There is a strange new game in India’s elite drawing rooms and editorial dens: it’s called Compare Your Tyrant. The rules are simple: pick the current prime minister, draw a line to 1975, pretend there’s no difference and scream ‘Emergency!’ louder than the other panellist. This week, Guha took the trophy with his well-rehearsed claim: Narendra Modi is ‘Indira Gandhi on steroids.’. It sounds punchy. But like most performance-enhancing metaphors, it inflates more than it informs.
Modi is Indira’s photo-negative
Indira inherited power. Modi fought for it.
Indira suspended civil liberties. Modi gets called a dictator while being lampooned on front pages and livestreams. Indira jailed journalists. Modi gives them more column inches to curse him than they know what to do with.
If Modi were anything like Indira, the same Ram Guha wouldn’t be giving interviews comparing regimes – he would be in solitary confinement, asking for a typewriter. Thapar’s studio would be seized, and Scroll.in would be a government mouthpiece, not an anti-Modi echo chamber.
What if Modi had done an Emergency?
Let’s play the thought experiment, Guha won’t:
Journalists: jailed without charge? No, they get fellowships, awards, and bestsellers titled ‘How India became a dictatorship’.
Opposition: silenced and locked up? No, they are winning elections, forming coalitions, and accusing Modi of fascism… on TV channels.
Judiciary: neutered? No, it quotes Faiz and lectures the executive.
Press: gagged? Modi doesn’t muzzle journalists – they bark louder.
This is not tyranny. It is theatre.
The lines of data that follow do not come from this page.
/-- A bus error is an answer to the host and leaves a next state as well (R53, log 2). -/
theorem stepTransaction_exists_next (t : Transaction) (s : State) : ∃ s', stepTransaction t s = .next s' := by
  rcases stepTransaction_cases t s with ⟨_, outside⟩ | ⟨_, _, ⟨_, refused⟩ | ⟨_, _, read⟩ | ⟨_, _, _, written⟩⟩
  · exact ⟨_, outside⟩
  · exact ⟨_, refused⟩
  · exact ⟨_, read⟩
  · exact ⟨_, written⟩

theorem stepEvent_exists_next (e : BusEvent) (s : State) : ∃ s', stepEvent e s = .next s' := by
  cases e with
  | transaction t => exact stepTransaction_exists_next t s
  | resetAssert => exact ⟨_, rfl⟩
  | resetRelease => exact ⟨_, rfl⟩

theorem step_exists_next (s : State) : ∃ s', step s = .next s' := by
  cases hp : s.pending with
  | nil => exact ⟨s, step_nil hp⟩
  | cons e rest =>
    rw [step_cons hp]
    exact stepEvent_exists_next e _

/-- Settles O19: every command runs in the command frame, and each kind of pending event leaves a next state. -/
theorem everyCommandAndStepCompletes : Obligations.EveryCommandAndStepCompletes := by
  unfold Obligations.EveryCommandAndStepCompletes
  exact ⟨fun i s => ⟨_, exec_eq_next i s⟩, step_exists_next⟩

end Sys2Proof.Machine

/-! PROOFS. The block's state (10_state.md): what each command may write, what each event may change, the invariant of every step,
the reset values, CRC_OUT and `set_obuf`. -/

namespace Sys2Proof.Machine

open Sys2Proof.Safety

/-! ## The write sets of the commands (R41) -/

/-- The registers that hosts alone write: the CRC configuration, ILEN and IBUF (R24 to R27, R32, R34). -/
structure SameHostRegisters (b b' : Block) : Prop where
  crcPoly : b'.crcPoly = b.crcPoly
  crcInit : b'.crcInit = b.crcInit
  crcXorout : b'.crcXorout = b.crcXorout
  refin : b'.refin = b.refin
  refout : b'.refout = b.refout
  ilen : b'.ilen = b.ilen
  ibuf : b'.ibuf = b.ibuf

/-- `b'` differs from `b` in STATUS.ERR and in what the row of R41 lets the command `i` write, at most. -/
structure WithinWriteSet (i : Instr) (b b' : Block) : Prop extends SameHostRegisters b b' where
  crcAcc : b'.crcAcc ≠ b.crcAcc → i = .crcReset ∨ (∃ c, i = .crcByte c) ∨ i = .crcBuf
  value : b'.value ≠ b.value → i = .b36Dec ∨ i = .snMask
  key : b'.key ≠ b.key → i = .hkey
  output : (b'.obuf, b'.olen) ≠ (b.obuf, b.olen) → (∃ n, i = .b36Enc n) ∨ i = .snEnc ∨ i = .snDec

theorem sameHostRegisters_commandFail (b : Block) (e : ErrorKind) : SameHostRegisters b (commandFail b e) :=
  ⟨rfl, rfl, rfl, rfl, rfl, rfl, rfl⟩

/-- A failing command writes its code alone (R181). -/
theorem withinWriteSet_commandFail (i : Instr) (b : Block) (e : ErrorKind) : WithinWriteSet i b (commandFail b e) :=
  ⟨sameHostRegisters_commandFail b e, absurd rfl, absurd rfl, absurd rfl, absurd rfl⟩

/-- `set_obuf` writes OBUF and OLEN alone (R33). -/
theorem withinWriteSet_setObuf {i : Instr} (b : Block) (t : List Byte)
    (hi : (∃ n, i = .b36Enc n) ∨ i = .snEnc ∨ i = .snDec) : WithinWriteSet i b (setObuf b t) :=
  ⟨⟨rfl, rfl, rfl, rfl, rfl, rfl, rfl⟩, absurd rfl, absurd rfl, absurd rfl, fun _ => hi⟩

/-- A command that writes VALUE alone. -/
theorem withinWriteSet_value {i : Instr} (b : Block) (v : DWord) (hi : i = .b36Dec ∨ i = .snMask) :
    WithinWriteSet i b { b with value := v } :=
  ⟨⟨rfl, rfl, rfl, rfl, rfl, rfl, rfl⟩, absurd rfl, fun _ => hi, absurd rfl, absurd rfl⟩

theorem commandResult_withinWriteSet {i : Instr} {b b' : Block} (h : commandResult i b = .ok b') :
    WithinWriteSet i b b' := by
  rcases commandResult_ok_cases h with ⟨-, rfl⟩ | ⟨n, t, rfl, -, -, rfl⟩ | ⟨v, rfl, rfl⟩ | ⟨a, hi, rfl⟩ |
    ⟨k, rfl, rfl⟩ | ⟨v, rfl, rfl⟩ | ⟨t, rfl, -, rfl⟩ | ⟨t, rfl, -, rfl⟩
  · exact ⟨⟨rfl, rfl, rfl, rfl, rfl, rfl, rfl⟩, absurd rfl, absurd rfl, absurd rfl, absurd rfl⟩
  · exact withinWriteSet_setObuf b t (.inl ⟨n, rfl⟩)
  · exact withinWriteSet_value b v (.inl rfl)
  · exact ⟨⟨rfl, rfl, rfl, rfl, rfl, rfl, rfl⟩, fun _ => hi, absurd rfl, absurd rfl, absurd rfl⟩
  · exact ⟨⟨rfl, rfl, rfl, rfl, rfl, rfl, rfl⟩, absurd rfl, absurd rfl, fun _ => rfl, absurd rfl⟩
  · exact withinWriteSet_value b v (.inr rfl)
  · exact withinWriteSet_setObuf b t (.inr (.inl rfl))
  · exact withinWriteSet_setObuf b t (.inr (.inr rfl))

/-- `ok()` writes STATUS.ERR alone (R172). -/
theorem WithinWriteSet.commandOk {i : Instr} {b b' : Block} (h : WithinWriteSet i b b') :
    WithinWriteSet i b (commandOk b') := by
  obtain ⟨⟨poly, init, xorout, refin, refout, ilen, ibuf⟩, acc, value, key, output⟩ := h
  exact ⟨⟨poly, init, xorout, refin, refout, ilen, ibuf⟩, acc, value, key, output⟩

theorem finishBlock_commandResult_withinWriteSet (i : Instr) (b : Block) :
    WithinWriteSet i b (finishBlock b (commandResult i b)) := by
  cases h : commandResult i b with
  | ok b' => exact (commandResult_withinWriteSet h).commandOk
  | error e => exact withinWriteSet_commandFail i b e

/-- Settles O26: a command runs in its frame, and its rule stays within its row of R41. -/
theorem commandsWriteOnlyTheirOwnRegisters : Obligations.CommandsWriteOnlyTheirOwnRegisters := by
  unfold Obligations.CommandsWriteOnlyTheirOwnRegisters
  intro i s t h
  rw [exec_eq_next] at h
  obtain rfl := Host.Outcome.next.inj h
  obtain ⟨⟨poly, init, xorout, refin, refout, ilen, ibuf⟩, acc, value, key, output⟩ :=
    finishBlock_commandResult_withinWriteSet i s.block
  exact ⟨⟨rfl, rfl, rfl, rfl⟩, ⟨poly, init, xorout, refin, refout, ilen, ibuf⟩, acc, value, key, output⟩

/-! ## What a write of a register changes (R54, R55) -/

/-- A word written to CMD, legal or not, leaves what hosts alone write. -/
theorem finishBlock_wordResult_sameHostRegisters (w : Word) (b : Block) :
    SameHostRegisters b (finishBlock b (wordResult w b)) := by
  cases h : decode w with
  | ok i =>
    rw [wordResult_of_ok h]
    exact (finishBlock_commandResult_withinWriteSet i b).toSameHostRegisters
  | error e =>
    rw [wordResult_of_error h]
    exact sameHostRegisters_commandFail b .command

section WriteBlock

variable {r : Reg} (d : Word) (b : Block)

theorem writeBlock_err_of_ne (h : r ≠ .cmd) : (writeBlock r d b).err = b.err := by
  cases r with
  | cmd => exact absurd rfl h
  | _ => rfl

theorem writeBlock_crcPoly_of_ne (h : r ≠ .crcPoly) : (writeBlock r d b).crcPoly = b.crcPoly := by
  cases r with
  | crcPoly => exact absurd rfl h
  | cmd => exact (finishBlock_wordResult_sameHostRegisters d b).crcPoly
  | _ => rfl

theorem writeBlock_crcInit_of_ne (h : r ≠ .crcInit) : (writeBlock r d b).crcInit = b.crcInit := by
  cases r with
  | crcInit => exact absurd rfl h
  | cmd => exact (finishBlock_wordResult_sameHostRegisters d b).crcInit
  | _ => rfl

theorem writeBlock_crcXorout_of_ne (h : r ≠ .crcXorout) : (writeBlock r d b).crcXorout = b.crcXorout := by
  cases r with
  | crcXorout => exact absurd rfl h
  | cmd => exact (finishBlock_wordResult_sameHostRegisters d b).crcXorout
  | _ => rfl

theorem writeBlock_crcCtrl_of_ne (h : r ≠ .crcCtrl) :
    ((writeBlock r d b).refin, (writeBlock r d b).refout) = (b.refin, b.refout) := by
  cases r with
  | crcCtrl => exact absurd rfl h
  | cmd =>
    have same := finishBlock_wordResult_sameHostRegisters d b
    exact Prod.ext same.refin same.refout
  | _ => rfl

theorem writeBlock_ilen_of_ne (h : r ≠ .ilen) : (writeBlock r d b).ilen = b.ilen := by
  cases r with
  | ilen => exact absurd rfl h
  | cmd => exact (finishBlock_wordResult_sameHostRegisters d b).ilen
  | _ => rfl

/-- Byte `i` of IBUF is in word `i / 4` (R56). -/
theorem writeBlock_ibuf_of_ne (i : Fin 16) (h : r ≠ .ibuf ⟨i.val / 4, by omega⟩) :
    (writeBlock r d b).ibuf[i] = b.ibuf[i] := by
  cases r with
  | ibuf k =>
    have hk : ¬ i.val / 4 = k.val := fun hk => h (congrArg Reg.ibuf (Fin.ext hk.symm))
    exact (setBufWord_getElem b.ibuf k d i.val i.isLt).trans (if_neg hk)
  | cmd => exact congrArg (·[i]) (finishBlock_wordResult_sameHostRegisters d b).ibuf
  | _ => rfl

end WriteBlock

/-! ## Which event changes a field of the block -/

/-- The register window has one offset for each register. -/
theorem regAt_injective : Function.Injective regAt :=
  Function.LeftInverse.injective regOffset_regAt

/-- Everything a step can do to the block: nothing, the reset values at the assertion of reset, or an admitted write. -/
theorem step_block_cases {s t : State} (h : step s = .next t) :
    t.block = s.block ∨
    (∃ rest, s.pending = .resetAssert :: rest ∧ t.block = Block.reset) ∨
    (∃ e rest offset d, s.pending = e :: rest ∧ IsWriteAt s e offset d ∧
      t.block = writeBlock (regAt offset) d s.block) := by
  rcases step_cases h with ⟨-, rfl⟩ | ⟨rest, hp, rfl⟩ | ⟨rest, -, rfl⟩ | ⟨⟨addr, width, access⟩, rest, hp,
    ⟨-, rfl⟩ | ⟨offset, hw, ⟨-, rfl⟩ | ⟨-, -, rfl⟩ | ⟨d, ha, hx, rfl⟩⟩⟩
  · exact .inl rfl
  · exact .inr (.inl ⟨rest, hp, rfl⟩)
  · exact .inl rfl
  · exact .inl rfl
  · exact .inl rfl
  · exact .inl rfl
  · obtain ⟨hheld, rfl, -⟩ := admitted_eq_true.mp ha
    obtain ⟨rfl, -⟩ := windowOffset_eq_some hw
    obtain rfl := hx
    exact .inr (.inr ⟨_, rest, offset, d, hp, ⟨hheld, rfl⟩, rfl⟩)

/-- What only a write at `offset` changes, a step changes only by an admitted write there, or by the assertion of reset. -/
theorem step_changes_only_by_write {α : Type} {f : Block → α} {offset : Nat}
    (hf : ∀ (r : Reg) (d : Word) (b : Block), r ≠ regAt offset → f (writeBlock r d b) = f b)
    {s t : State} (h : step s = .next t) (hne : f t.block ≠ f s.block) :
    (∃ rest, s.pending = .resetAssert :: rest) ∨ ∃ e rest d, s.pending = e :: rest ∧ IsWriteAt s e offset d := by
  rcases step_block_cases h with hb | ⟨rest, hp, -⟩ | ⟨e, rest, o, d, hp, hwrite, hb⟩
  · exact absurd (congrArg f hb) hne
  · exact .inl ⟨rest, hp⟩
  · have ho : regAt o = regAt offset := not_imp_comm.mp (hf (regAt o) d s.block) (hb ▸ hne)
    obtain rfl := regAt_injective ho
    exact .inr ⟨e, rest, d, hp, hwrite⟩

/-- Settles O23: of all registers, CMD alone changes STATUS.ERR when it is written. -/
theorem onlyCommandsAndResetChangeTheErrorCode : Obligations.OnlyCommandsAndResetChangeTheErrorCode := by
  unfold Obligations.OnlyCommandsAndResetChangeTheErrorCode
  intro s t h hne
  rcases step_changes_only_by_write (f := Block.err) (offset := 0x00)
    (fun _ d b hr => writeBlock_err_of_ne d b hr) h hne with ⟨rest, hp⟩ | ⟨e, rest, d, hp, hwrite⟩
  · exact ⟨_, rest, hp, .inl rfl⟩
  · exact ⟨e, rest, hp, .inr ⟨d, hwrite⟩⟩

/-- The register that holds byte `i` of IBUF (R51, R56). -/
theorem regAt_ibuf_of_byte (i : Fin 16) : regAt (0x40 + 4 * (i.val / 4)) = .ibuf ⟨i.val / 4, by omega⟩ := by
  revert i; decide

/-- Settles O24: each of these registers is changed by a write of its own offset alone, and not by a command. -/
theorem onlyHostsChangeConfigurationAndInput : Obligations.OnlyHostsChangeConfigurationAndInput := by
  unfold Obligations.OnlyHostsChangeConfigurationAndInput
  intro s t h hreset
  have byWrite {α : Type} {f : Block → α} {offset : Nat}
      (hf : ∀ (r : Reg) (d : Word) (b : Block), r ≠ regAt offset → f (writeBlock r d b) = f b)
      (hne : f t.block ≠ f s.block) : ∃ e rest d, s.pending = e :: rest ∧ IsWriteAt s e offset d :=
    (step_changes_only_by_write hf h hne).resolve_left fun ⟨rest, hp⟩ => hreset rest hp
  refine ⟨byWrite (f := Block.crcPoly) fun _ d b hr => writeBlock_crcPoly_of_ne d b hr,
    byWrite (f := Block.crcInit) fun _ d b hr => writeBlock_crcInit_of_ne d b hr,
    byWrite (f := Block.crcXorout) fun _ d b hr => writeBlock_crcXorout_of_ne d b hr,
    byWrite (f := fun b => (b.refin, b.refout)) fun _ d b hr => writeBlock_crcCtrl_of_ne d b hr,
    byWrite (f := Block.ilen) fun _ d b hr => writeBlock_ilen_of_ne d b hr,
    fun i => byWrite (f := fun b => b.ibuf[i]) fun _ d b hr => writeBlock_ibuf_of_ne d b i ?_⟩
  rwa [regAt_ibuf_of_byte] at hr

/-! ## `set_obuf` (R33, R207) -/

theorem setObuf_olen_toNat (b : Block) {t : List Byte} (h : t.length ≤ 16) : (setObuf b t).olen.toNat = t.length := by
  rw [setObuf_olen, BitVec.toNat_ofNat]
  omega

theorem setObuf_getElem_of_lt (b : Block) {t : List Byte} (i : Fin 16) (h : i.val < t.length) :
    (setObuf b t).obuf[i] = t[i.val] :=
  (setObuf_getElem b t i.val i.isLt).trans (List.getD_eq_getElem t 0x00 h)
And Guha is cast as the narrator of a tragedy no one else is watching.
Majoritarianism with universal delivery
Guha warns of ‘galloping majoritarianism’. But under Modi, welfare has galloped to every corner of the country without caste, creed, or community filters: LPG to Muslim homes in Uttar Pradesh, houses to Dalit families in Madhya Pradesh, toilets in tribal Odisha, bank accounts in rural Bengal, highways in Kashmir, water in Naxal-hit Chhattisgarh, electricity in Assam, and Ayushman Bharat for all, no voter ID cross-checks required If this is majoritarianism, it’ has got a remarkably inclusive logistics chain.
What they hate
Guha and friends aren’t rattled by policy – they are rattled by Modi himself. No pedigree, no foreign degree, no Delhi club pass. He skipped the Oxbridge pipeline and took the Gujarat express.
He doesn’t look, sound, or behave like the kind of PM India’s intelligentsia had bookmarked. And worse, he wins. Consistently. So yes, he has a personality cult. So do Stalin, Mamata, Kejriwal. Even Guha’s Twitter fans cannot tell the difference between a history lecture and a prophecy. But only Modi is called Hitler in a kurta. Why? Because he is unapologetically rooted, rhetorically lethal, and alarmingly popular.
A decade, give or take
Guha says it will take decades to ‘undo’ Modi’s legacy. What he means is: it may take decades to restore the old order where books were reviewed by friends and governments were run by family.
But if you shout Emergency every time a non-Congress PM speaks, people stop listening. If he truly fears dictatorship, he should be the first to acknowledge its absence – the fact that he can write, speak, broadcast, and be widely published is proof that the Emergency he dreads is entirely in his mind.
Because if Modi were Indira Gandhi on steroids, Guha would not be giving interviews. He would be in solitary, waiting not for a typewriter, but for a lawyer.